In a competitive business environment, enterprises resort to various forms of competition in terms of (a) quality (who has the most durable, most reliable, most effective, safest, and so on) and (b) price (who has the cheapest, most cost-effective).
More players, more competition, more marketing schemes and more price discounts promo. Ultimately, the consumers will benefit because they will have lots of options and choices among the various producers and suppliers of the products that they need based on their particular tastes, preferences, needs and budget.
The proper role of the government therefore, is to encourage more competition among different enterprises and producers, not stifle it. And for government to successfully encourage competition, all it has to do is practically do nothing. Do not over-regulate. Do not bureaucratize. Do not impose high and multiple taxes and fees. Do not intervene anytime for any alibi. Just step back and watch for whoever is doing foul and harmful schemes. Like producing cheap but poisonous food and drinks, cheap but structurally defective houses, cheap but fake and substandard drugs, those resorting to arson and sabotage against competing firms, and so on. People will really appreciate it when government comes in and intervene in cases like these because there is physical harm being done or about to happen to the public.
Recently, discount cards and coupon promos by some drug manufacturers became a negative public issue. The issue is that if those pharmaceutical companies are capable of selling their drugs (patented or generic) at 30 to 50 percent discount or higher to those who hold their discount cards, why not make it a “universal” price for all consumers, with or without a discount card. Why give those discount cards only to doctors in expensive clinics and hospitals for their rich and the middle class patients, why not give the same privilege also for patients who cannot afford to see a doctor.
Since there is obvious “class” discrimination among rich and poor patients, government should come in and mandate or force those drug companies to remove those discount cards altogether and sell their drugs at the existing discount price.
This does not seem to fall in the above definition of where government is expected to keep out or come in. There was no harm to the public when some companies would give price discounts to patients who voluntarily signed into some discount cards. The patients signed in voluntarily like they sign in to their yahoo or gmail or facebook account. The service provider – web-based email or social networking or pharma company – asked the person to give his/her name, age, etc. in exchange for a particular favor, like free email account or highly-discounted medicine prices.
As discussed above, price discounts and various forms of marketing promo are expected from enterprises which are operating in a competitive environment. No discounts, less customers, less revenues, less profit, if not losses. Very simple.
Should the State, through the Department of Health (DOH) and/or the Department of Trade and Industry (DTI) and other government agencies devote their thin resources into coercing companies to another set of price control, then monitor for their compliance or non-compliance, then wait for the “offending” parties’ position paper in a public hearing, then prepare charge sheets and go to the courts if necessary. Is this the right way to spend taxpayers’ money?
It is true that those discount cards may be used by the issuing pharma companies for their “intelligence gathering”. If those pharma companies will distribute their discount cards to all doctors nationwide, let them continue their marketing promo. Other competing pharma companies can bring down the prices of their drugs without discount cards, threatening the marketing promo of the earlier companies that issued discount cards.

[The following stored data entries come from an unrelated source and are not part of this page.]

-- ==== Sys2Proof/Tests/Slice0.lean ====
section
/-!
SUPPORT. Tests: ill-formed commands that the check refuses; the worked examples of the spec, whose numbers stand in spec/; and for each
statement with hypotheses a witness that meets the hypotheses of each of its clauses.
-/

set_option maxRecDepth 20000

open Sys2Proof Sys2Proof.Machine

namespace Sys2Proof.Tests

/-- The device in service: powered, its root valid, its synthesizers locked, the core serving. -/
def up : State :=
  let s := State.reset.wr K.OD_CORE_STATE 0
  { s with pwr := { s.pwr with supply := .up, fromPor := false, loadDue := false, lockedOnce := true }, clk := { s.clk with rootValid := true, lsynRuns := true } }

/-- As `up`, every requester with the Vendor role, host 1 the owner. -/
def upV : State := ((up.wr K.SEC_VENDOR_HOLDERS 0x3FFFF).wr K.RING_OWNER_EPOCH 1).wr K.RING_OWNER_HOST 1

/-- As `up`, the two-wire interface with its role, an intrusive debug session open. -/
def upT : State := (up.wr K.OD_TWI_ROLE 2).wr K.SEC_DEBUG_STATE 0x21

/-- The state that a command leaves. -/
def after (s : State) (c : Instr) : State :=
  match Sys2Proof.Machine.exec c s with
  | .next t => t
  | _ => s

/-! ## Ill-formed commands -/

def zeros (n : Nat) : List Byte := List.replicate n 0
def zcorr (n : Nat) : List SliceCorr := List.replicate n ⟨0, 0, 0⟩
def head : MsgHead := ⟨0, 0, 0, 0⟩
theorem test_wf_write : Instr.wf (.write 1 0 0x4022 1 (zeros 249)) = false := by decide
theorem test_wf_write_seg_empty : Instr.wf (.writeSeg 1 0 0 0 [] 0) = false := by decide
theorem test_wf_write_seg_long : Instr.wf (.writeSeg 1 0 0 0 (zeros 253) 0) = false := by decide
theorem test_wf_mb_data : Instr.wf (.mbDataWrite 1 0 (zeros 65)) = false := by decide
theorem test_wf_nonce : Instr.wf (.secAttestNonce 1 (zeros 31)) = false := by decide
theorem test_wf_token : Instr.wf (.secToken 1 (zeros 3436) true) = false := by decide
theorem test_wf_dbg_token : Instr.wf (.dbgToken (zeros 3438) true) = false := by decide
theorem test_wf_adapt : Instr.wf (.adaptUpdate 0 [[], [], [], []]) = false := by decide
theorem test_wf_adapt_count : Instr.wf (.adaptUpdate 0 []) = false := by decide
theorem test_wf_tx_epoch : Instr.wf (.txEpochBoundary 0 []) = false := by decide
theorem test_wf_codeword_rx : Instr.wf (.codewordBoundaryApply 0 true [true] []) = false := by decide
theorem test_wf_codeword_tx : Instr.wf (.codewordBoundaryApply 0 false [] []) = false := by decide
theorem test_wf_host_period : Instr.wf (.hostPeriodBoundary 0 (List.replicate 9 0)) = false := by decide
theorem test_wf_txeq_req : Instr.wf (.txeqReq 0 head 0 0 []) = false := by decide
theorem test_wf_txeq_ack : Instr.wf (.txeqAck 0 head 0 0 []) = false := by decide
theorem test_wf_pilot : Instr.wf (.picotPilotPair 0 0 0 (List.replicate 256 0)) = false := by decide
theorem test_wf_payload_empty : Instr.wf (.picotPayloadEnd 0 [] 0 0 0 0) = false := by decide
theorem test_wf_payload_long : Instr.wf (.picotPayloadEnd 0 (zeros 256) 0 0 0 0) = false := by decide
theorem test_wf_lane_cal : Instr.wf (.laneCalComplete 0 (zcorr 16)) = false := by decide
theorem test_wf_ring_short : Instr.wf (.ringFrameArrival 0 (zeros 9) 0) = false := by decide
theorem test_wf_ring_long : Instr.wf (.ringFrameArrival 0 (zeros 523) 0) = false := by decide
theorem test_wf_synth : Instr.wf (.synthLock (List.replicate 17 0)) = false := by decide
theorem test_wf_malformed : Instr.wf (.malformedRequest 1 (zeros 257) false) = false := by decide
theorem test_wf_bypass : Instr.wf (.bypass 0x02 []) = false := by decide
theorem test_wf_register_write : Instr.wf (.registerWrite 1 0x4022 1 (zeros 3670017) 0) = false := by
  simp only [Instr.wf, zeros, List.length_replicate]
  decide

/-! ## Worked examples of the spec -/

/-- R238: CRC-32 as Ethernet gives 0xFC891918 on "123456789" in this bit order, CRC-16 gives 0x29B1. -/
theorem test_crc32_check : crc32 [0x31, 0x32, 0x33, 0x34, 0x35, 0x36, 0x37, 0x38, 0x39] = 0xFC891918 := by decide +kernel
theorem test_crc16_check : crc16 [0x31, 0x32, 0x33, 0x34, 0x35, 0x36, 0x37, 0x38, 0x39] = 0x29B1 := by decide +kernel
/-- Chapter 8: the type byte of a KEEPALIVE in 4-GFSK. -/
theorem test_type_symbols : picotMap 0 (bitsOut [0x42]) = [-1, -3, -3, 3] := by decide
/-- Table 8-4: with 5 payload bytes, 60 data symbols, one pilot pair, 118 symbols. -/
theorem test_packet_length : (picotData 0 5, pilotPairs 60, picotSymbols 0 5) = (60, 1, 118) := by decide
theorem test_burst_length : (picotBurst 0 9 ⟨0x42, 1, [1, 2, 3, 4, 5]⟩).length = 118 := by decide +kernel
/-- Table 12-2: K28.5 at either running disparity. -/
theorem test_k28_5_neg : (RingK.k28_5.group false).1 = 0b0011111010 := by decide
theorem test_k28_5_pos : (RingK.k28_5.group true).1 = 0b1100000101 := by decide

/-- Chapter 4, erasure decoding: the word sent is the reference vector of R105. -/
def sentWord : List Byte := zeros 67 ++ [0x01, 0x0F, 0x36, 0x78, 0x40]
/-- The word received: bytes 66, 68 and 70 differ. -/
def gotWord : List Byte := zeros 66 ++ [0x10, 0x01, 0x0B, 0x36, 0x79, 0x40]
theorem test_reference_vector : rsEncode (zeros 67 ++ [0x01]) = sentWord := by decide +kernel
theorem test_syndromes : (List.range 4).map (syndrome gotWord) = [0x15, 0x18, 0x0A, 0xBA] := by decide +kernel
theorem test_erasure_poly : gammaPoly ([66, 68].map locator) = [1, 0x28, 0x1D] := by decide +kernel
theorem test_free_syndromes : (List.range 2).map (modSyndrome [0x15, 0x18, 0x0A, 0xBA] [1, 0x28, 0x1D]) = [0x49,
    0x92] := by decide +kernel
theorem test_decode_erased :
    (match rsDecode gotWord [68, 66] with | .corrected fix => applyFix gotWord fix | _ => []) = sentWord := by decide +kernel
/-- The marks: of the candidates 15, 66 and 68 the two of lowest reliability. -/
theorem test_erasure_marks :
    erasureMarks (List.replicate 60 15 ++ [8, 3, 10, 12] ++ List.replicate 200 15 ++ [9, 2, 11, 12] ++ List.replicate 4 15 ++ [14, 7, 1,
        13] ++
      List.replicate 4 15 ++ [12, 10, 13, 6] ++ List.replicate 4 15) 3 2 = [68, 66] := by decide +kernel

/-- Chapter 3, level correction: the new set passes R78; chapter 13: with -700 in place of -251 it does not. -/
def levels (a b c d : Int) : State :=
  (((up.wrI (K.LINE_TX_LEVEL 3 0) a).wrI (K.LINE_TX_LEVEL 3 1) b).wrI (K.LINE_TX_LEVEL 3 2) c).wrI (K.LINE_TX_LEVEL 3 3) d
theorem test_levels_pass : levelsOk 3 (levels (-814) (-251) 253 822) = true := by decide
theorem test_levels_close : levelsOk 3 (levels (-814) (-700) 253 822) = false := by decide
/-- Chapter 13: the bytes of the first WRITE of the exchange, which is answered OK. -/
theorem test_write_bytes : reqAt 2 0x21 0x40E2 1 (be 2 0xFCD2) = [0x02, 0x21, 0x40, 0xE2, 0x01, 0xFC, 0xD2] := by decide
theorem test_write_ok : ((after upV (.write 1 0x21 0x40E2 1 [0xFC, 0xD2])).req 1).outcome = 0 := by decide
/-- Chapter 2, reading the taps: 0xFEC3 is -317. -/
theorem test_tap_raw : sx 16 0xFEC3 = -317 := by decide

/-- Chapter 17: the ROM test takes 16,392 cycles, and 16,388 of them have run when the boot cuts it. -/
theorem test_rom_expected : Bist.expected .rom = 16392 := by decide
theorem test_rom_cycles : State.bistCycles { State.reset with now := 4 * 16388 } .rom = 16388 := by decide

/-! ## Witnesses of the statements' hypotheses -/

def st_LockRegisters_2 : State := up.modMgmt fun x => { x with lockOwner := x.lockOwner.set 1 0 }
def st_LockRegisters_3 : State := up.modMgmt fun x => { x with lockOwner := x.lockOwner.set 31 3 }
def st_LockRegisters_8 : State := upV.modMgmt fun x => { x with lockOwner := x.lockOwner.set 0 0 }
theorem wit_LockRegisters :
    (∃ (s : State) (m : Fin 19) (k : Fin 32), s.lockOwner k = 0xFF) ∧
    (∃ (s : State) (m : Fin 19) (k : Fin 32), s.lockOwner k ≠ 0xFF) ∧
    (∃ (s : State) (r : Fin 18) (k : Fin 32), s.accepts r (K.LK_RELEASE k.val) (be 1 1) = true) ∧
    (∃ (s : State) (k : Fin 32), s.lockOwner k = 18) ∧
    (∃ (s : State) (k : Fin 32) (v : BitVec 8), s.lockOwner k ≠ 18) ∧
    (∃ (s : State) (r : Fin 18) (k : Fin 32), s.accepts r (K.LK_RELEASE k.val) (be 1 0) = true) ∧
    (∃ (s : State) (r : Fin 18) (k : Fin 32), s.accepts r (K.LK_RELEASE k.val) (be 1 1) = true) ∧
    (∃ (s : State) (r : Fin 18) (k : Fin 32), s.accepts r (K.LK_FORCE k.val) (be 1 1) = true ∧ s.lockOwner k ≠ 0xFF) ∧
    (∃ (s : State) (r : Fin 18) (k : Fin 32), s.accepts r (K.LK_FORCE k.val) (be 1 1) = true ∧ s.lockOwner k = 0xFF) ∧
    (∃ (s : State) (r : Fin 18) (k : Fin 32), s.accepts r (K.LK_FORCE k.val) (be 1 0) = true) :=
  ⟨⟨up, 1, 1, by decide⟩,
   ⟨st_LockRegisters_2, 1, 1, by decide⟩,
   ⟨st_LockRegisters_3, 3, 31, by decide⟩,
   ⟨up.setLock 1 18, 1, by decide⟩,
   ⟨up, 1, 62, by decide⟩,
   ⟨up, 1, 1, by decide⟩,
   ⟨upV.setLock 1 1, 1, 1, by decide⟩,
   ⟨st_LockRegisters_8, 1, 0, by decide, by decide⟩,
   ⟨upV, 1, 1, by decide, by decide⟩,
   ⟨upV, 1, 1, by decide⟩⟩

theorem wit_Mailboxes :
    (∃ (s : State) (r : Fin 18) (c : Fin 12) (v : BitVec 16), s.accepts r (K.MB_CFG c) (be 2 v.toNat) = true) ∧
    (∃ (s : State) (r : Fin 18) (c : Fin 12) (data : List Byte), s.accepts r (K.MB_DATA c) data = true) ∧
    (∃ (s : State) (c : Fin 12) (data : List Byte), s.mbCfgSender c = 18 ∧ mbFull s c = false ∧ data.length ≤ 64) ∧
    (∃ (s : State) (c : Fin 12), s.mbCfgReceiver c = 18 ∧ mbFull s c = true) ∧
    (∃ (s : State) (c : Fin 12) (data : List Byte), (s.mbCfgSender c ≠ 18 ∨ mbFull s c = true ∨ 64 < data.length)) ∧
    (∃ (s : State) (c : Fin 12) (v : BitVec 8), (s.mbCfgReceiver c ≠ 18 ∨ mbFull s c = false ∨ v ≠ 1)) ∧
    (∃ (s : State) (r : Fin 18) (c : Fin 12), s.accepts r (K.MB_ACK c) (be 1 1) = true) ∧
    (∃ (s : State) (r : Fin 18) (c : Fin 12), s.accepts r (K.MB_ACK c) (be 1 0) = true) :=
  ⟨⟨upV, 1, 1, 1, by decide⟩,
   ⟨upV, 1, 0, [161], by decide⟩,
   ⟨up, 1, [0, 1, 2, 3, 4, 5, 6, 7, 8, 9, 10, 11, 12, 13, 14, 15], by decide, by decide, by decide⟩,
   ⟨up.wr (K.MB_STATUS 0) 1, 0, by decide, by decide⟩,
   ⟨upV, 1, List.replicate 65 0, by decide⟩,
   ⟨upV, 1, 1, by decide⟩,
   ⟨upV.wr (K.MB_STATUS 1) 1, 1, 1, by decide⟩,
   ⟨up, 1, 1, by decide⟩⟩

theorem wit_PerformanceCounters :
    (∃ (s : State) (r : Fin 18) (v : BitVec 8), s.accepts r K.PC_ENABLE (be 1 v.toNat) = true) ∧
    (∃ (s : State) (r : Fin 18) (k : Fin 8) (w : Fin 4) (v : BitVec 64), w.val ≠ 3 ∧
        s.accepts r ⟨.pc k, 0, w.val + 1⟩ (be 4 v.toNat) = true) ∧
    (∃ (s : State) (r : Fin 18) (k : Fin 8) (v : BitVec 64), s.accepts r (K.PC_PRESET k) (be 8 v.toNat) = true) ∧
    (∃ (s : State) (k : Fin 8) (addr : BitVec 32), s.pcHidden k = true) ∧
    (∃ (s : State) (k : Fin 8) (addr : BitVec 32), s.pcHidden k = false) :=
  ⟨⟨upV, 1, 255, by decide⟩,
   ⟨upV, 1, 1, 1, 1, by decide, by decide⟩,
   ⟨upV, 1, 1, 0, by decide⟩,
   ⟨(up.wr K.PC_ENABLE 2).wr (K.PC_CFG 1) 2, 1, 3513342192, by decide⟩,
   ⟨up, 1, 4294967295, by decide⟩⟩

theorem wit_EventRecorder :
    (∃ (s : State) (e : Rec) (rest : List Rec) (slot : Nat), s.mgmt.recQ = e :: rest ∧ s.rd K.EVR_HEAD < 2 ^ 32 ∧
        slot = (if s.mgmt.firstLap = true ∧
        s.rd K.EVR_HEAD < 256 then s.rd K.EVR_HEAD else 256 + (s.rd K.EVR_HEAD + 2 ^ 32 - 256) % 2 ^ 32 % 768)) ∧
    (∃ (s : State), s.mgmt.recQ = []) ∧
    (∃ (s : State) (r : Fin 18) (v : BitVec 32), s.accepts r K.EVR_ACK (be 4 v.toNat) = true) :=
  ⟨⟨up.modMgmt fun x => { x with recQ := [{ cc := 6472, time := 0, kind := 487218053943489, unit := 0, data := [0, 66, 122, 173] }] },
      { cc := 6472, time := 0, kind := 487218053943489, unit := 0, data := [0, 66, 122, 173] }, [], _, by decide, by decide, rfl⟩,
   ⟨up, by decide⟩,
   ⟨upV, 1, 0, by decide⟩⟩

theorem wit_InterruptTree :
    (∃ (s : State) (r : Fin 18) (g : Fin 32) (v : BitVec 16), s.accepts r (K.IRQ_CAUSE g) (be 2 v.toNat) = true) ∧
    (∃ (s : State) (r : Fin 18) (v : BitVec 8), s.accepts r K.IRQ_SW_SET (be 1 v.toNat) = true) :=
  ⟨⟨upV, 1, 1, 0, by decide⟩,
   ⟨upV, 1, 1, by decide⟩⟩

theorem wit_CoreLevelsAndResets :
    (∃ (s : State) (a b : Nat), s.mgmt.plChange = some (a, b) ∧ b < 3) ∧
    (∃ (s : State), s.mgmt.plChange = none) ∧
    (∃ (s : State) (load : BitVec 8), s.plAuto = true ∧ (50 < load.toNat ∨ (∃ r, ∃ q ∈ (s.req r).queue, q.at_ + 351562 < s.now)) ∧
        s.mgmt.plChange = none ∧ s.rd K.MGMT_PL ≠ 2) ∧
    (∃ (s : State) (load : BitVec 8), s.plAuto = true ∧ (50 < load.toNat ∨ (∃ r, ∃ q ∈ (s.req r).queue, q.at_ + 351562 < s.now)) ∧
        s.mgmt.plChange ≠ none) ∧
    (∃ (s : State) (load : BitVec 8), (s.plAuto = false ∨ (load.toNat ≤ 50 ∧
        ∀ r, ∀ q ∈ (s.req r).queue, s.now ≤ q.at_ + 351562) ∨ (s.mgmt.plChange = none ∧ s.rd K.MGMT_PL = 2))) ∧
    (∃ (s : State) (load : BitVec 8), s.plAuto = true ∧ load.toNat < 15 ∧ s.mgmt.plChange = none ∧ s.rd K.MGMT_PL ≠ 0) ∧
    (∃ (s : State) (load : BitVec 8), (s.plAuto = false ∨ 15 ≤ load.toNat ∨ s.mgmt.plChange ≠ none ∨ s.rd K.MGMT_PL = 0)) ∧
    (∃ (s : State) (r : Fin 18) (v : BitVec 8), s.accepts r K.MGMT_MRST (be 1 v.toNat) = true) ∧
    (∃ (s : State) (r : Fin 18), s.accepts r K.MGMT_MASTER_RESTART (be 1 1) = true) ∧
    (∃ (s : State), s.mgmt.mrstPend = true) ∧
    (∃ (s : State), s.mgmt.mrstPend = false) ∧
    (∃ (s : State), s.rd K.OD_CORE_STATE ≠ 1 ∧ s.sec.halted = false) :=
  ⟨⟨up.modMgmt fun m => { m with plChange := some (0, 2) }, 0, 2, rfl, by decide⟩,
   ⟨up, by decide⟩,
   ⟨up.wr K.MGMT_PL 0, 105, by decide, by decide, by decide, by decide⟩,
   ⟨up.modMgmt fun x => { x with plChange := some (0, 1) }, 112, by decide, by decide, by decide⟩,
   ⟨up, 88, by decide⟩,
   ⟨up, 3, by decide, by decide, by decide, by decide⟩,
   ⟨up, 62, by decide⟩,
   ⟨upV, 1, 1, by decide⟩,
   ⟨up, 1, by decide⟩,
   ⟨up.modMgmt fun x => { x with mrstPend := true }, by decide⟩,
   ⟨up, by decide⟩,
   ⟨up, by decide, by decide⟩⟩

theorem wit_ClockAndOutage :
    (∃ (s : State) (r : Fin 18) (v : BitVec 8) (valid : Bool), s.accepts r K.CLK_REF_SRC (be 1 v.toNat) = true) ∧
    (∃ (s : State), s.clk.rootValid = true ∧ s.clk.lsynRuns = true) ∧
    (∃ (s : State), s.clk.rootValid = true ∧ s.clk.lsynRuns = false) ∧
    (∃ (s : State), s.clk.rootValid = false) ∧
    (∃ (s : State), s.clk.rootValid = false) ∧
    (∃ (s : State), s.clk.rootValid = true) ∧
    (∃ (s : State) (r : Fin 18) (q : Fin 2) (v : BitVec 16), s.accepts r (State.rclkoKey q) (be 2 v.toNat) = true) ∧
    (∃ (s : State) (q : Fin 2) (n : Fin 16), s.rclkoLane q = n.val ∧ (s.lane n).heldEpoch = true) ∧
    (∃ (s : State) (q : Fin 2) (n : Fin 16), s.rclkoLane q = n.val ∧ (s.lane n).heldEpoch = false) ∧
    (∃ (s : State) (r : Fin 18), s.accepts r K.AVAIL_CLEAR (be 1 1) = true) ∧
    (∃ (s : State) (r : Fin 18), s.accepts r K.AVAIL_CLEAR (be 1 0) = true) :=
  ⟨⟨upV, 1, 0, true, by decide⟩,
   ⟨up, by decide, by decide⟩,
   ⟨up.modClk fun x => { x with lsynRuns := false }, by decide, by decide⟩,
   ⟨State.reset, by decide⟩,
   ⟨State.reset, by decide⟩,
   ⟨up, by decide⟩,
   ⟨upT, 17, 1, 0, by decide⟩,
   ⟨up.modLane 0 fun l => { l with heldEpoch := true }, 1, 0, by decide, by decide⟩,
   ⟨up, 0, 0, by decide, by decide⟩,
   ⟨upV, 1, by decide⟩,
   ⟨upV, 1, by decide⟩⟩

Whatever dynamics and counter-promos in quality and price competition among the various enterprises, the State should get out of such deals. By keeping out, the State is indirectly inviting more pharma companies to come in, both domestic and multinationals, to launch their own promos, and ultimately the patients and their families will benefit.
The State should reserve its coercive resources in tracking and controlling those pharma companies that produce and/or import fake or substandards drugs because of the harm they bring to the public. For these companies, they can always price their drugs at just 1/2 or even 1/5 of the supposedly comparable drugs by other companies because the former just used flour or any cheap and medically useless substances in producing their own “drugs”. Isn’t this a better use of the taxpayers’ money?
There are still soooo many multinational innovator pharma companies abroad that are not yet in the country that can help increase competition. These multinationals are global corporate brands that are too scared to be involved in even a single case of producing fake or substandard or ineffective drug. Why should the Philippines be satisfied with the current 30 to 40 multinational pharma companies and about the same number of reliable domestic pharma companies, when there is a potential of 200 to 500 reliable companies who can offer more choices for the Filipino patients?
The State, through the Department of Finance (DOH) and the Bureau of Internal Revenue (BIR) should also consider cutting drastically the various taxes and fees that they imposed on medicines and active ingredients.
There is nothig to fear in discount cards. We should be afraid in discounted competition instead. Monopolists, oligopolists and political rent-seekers thrive in an environment of discounted and limited competition.